Hello to my loyal fanbase—all both of you! Sorry I’ve been out of touch. It’s been a wild time. Here’s what went down.
One year ago last June, just after I hauled my monkish ass back to Vancouver after 6 months at San Francisco Zen Center, Bicycle Buddha got hacked to smithereens. Twelve years of ramblings, wiped out, by one arbitrary malefactor. I was stricken. Eventually, with help from geeky friends, I was able to recover the database and that was a huge relief. But the site looked kinda like shit and there were all kinds of funny characters mixed into the words, and I just could not muster the will to make it all pretty again. I got into a big funk and I basically stopped writing. Which, not writing, exacerbated the funk and made me even less motivated to write. Et cetera. I think I needed to not do it for awhile, to know how important this practice is to me.
The weird glitches are still there and the site still looks kind of crappy. But it’s time to admit that the crash was a lame excuse for fading to black. Truth is I was feeling very lost and unsure, and needed to pull out of the public realm entirely and sit for a while, with my fears and doubts and feelings of failure. I went deep into winter’s wordless darkness.
Unable to find work, I found myself quite literally in the dark, glueing caps onto Christmas balls for 8 hours at a stretch in the dungeon of a Burnaby mall. All those years of education, those flashes of ambition, grand projects, and stretches of local fame, come to this. Minimum wage and hot-glue burns on my fingers. Yup so, I did me a winter’s worth of wallowing.
There followed an epic series of employment events — from trimming plastic Christmas trees to the bike store job from hell, to cleaning houses and planting tulip bulbs, to a soul-crushing and way-overpaid gig writing marketing drivel for such as PepsiCo, to the bike store job from heaven, to running a store on a wee island in Desolation Sound—which last, I backed out on, for reasons that at the time were unclear even to me.
I narrowed all my desires down to one simple prayer: oh Universe, send me meaningful work.
I rode this roller-coaster for over a year, clinging to some slim hope that my Work was out there, waiting to reveal itself. So twisted and drained, I wasn’t sure if I could live through this. Many nights spent not sleeping, stomach in a knot, I chanted the Harmony of Difference and Equality: If you don’t understand the way right before you, how will you know the path as you walk? Progress is not a matter of near or far, but if you are confused, mountains and rivers block your way.
Here are the mountains, here are the rivers, here is the way. Keep walking, dear heart, keep walking.
The tricky old Universe was holding her cards close to her chest. Finally, in June, she coughed it up.
Amazingly but not surprisingly I found myself back in my green school bus on Cortes Island, doing the job I once said I would not wish on my worst enemy. I was hired on at Hollyhock, as Manager of Hosting and of the Resident Service Program (volunteers). Hollyhock is currently in a phase of courageous re-envisioning, with all the attendant hiccups, breakthroughs and disasters. I jumped straight into the fray.

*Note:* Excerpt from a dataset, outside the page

-- ==== Sys2Proof/Laws/Dispatch.lean ====
section
/-! SUPPORT. The meaning of each command, one equation per row of the table, so that no proof unfolds `exec`. -/
namespace Sys2Proof.Machine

My job is demanding, challenging, frustrating, unpredictable. Some days, every half hour there’s a knock on my door and no matter what I can or cannot do to solve some vexatious human problem, I remember I can do this: listen. I listen. I make shit up on the fly and sometimes it works, sometimes, not so much. I am learning. Every day my dharma is called to action. I get to work/play with all kinds of freaky, funny, brilliant people. Some days feel like a work of art. I’m kind of … loving it. I make lots of mistakes, but overall I think my suspicion is confirmed—I’m good at this managing-people thing. I’ve been working towards this for a very long time.
At this moment, as I wrap it all up and shut ‘er down for the season, I’m about 94.5% certain I’ll be back to it next spring—which might make me the first person to ever take on this job two seasons running. I’m no longer my worst enemy, and I am up to the dare.
I have also identified the hardest part of this situation for me. It is not easy to live in a small community, as a single person without family. I’ve never felt deliberately excluded here, but I often feel overlooked as people default to the well-established social networks and nuclear familial interweaving of island life. It is for me to accept my human loneliness, while at the same time, reach out for the connection I needs.
Hollyhock isn’t the end. There is a bigger picture, and it looks something like bringing a real life dharma center into being. With bicycles, of course. But right here, right now, this is the work I need to do. It is the mountain I need to climb and the river I need to ride. It is the Path.
And right this now, I am so ready for a vacation. I’ve worked my butt off and I damn well deserve it. Next week I will move back to Vancouver to reconnect with my sangha and switch up the flow. I may go somewhere hot for a bit, in search of sand and ceviche…and/or, bunker down and go inward. Relax, rejuvenate, create.
I’m dreaming of a podcast — a Bicycle Buddha podcast. Stay tuned. I’ll be writing.
Hi again! I’m back. I never went anywhere. I’m on my way. And you?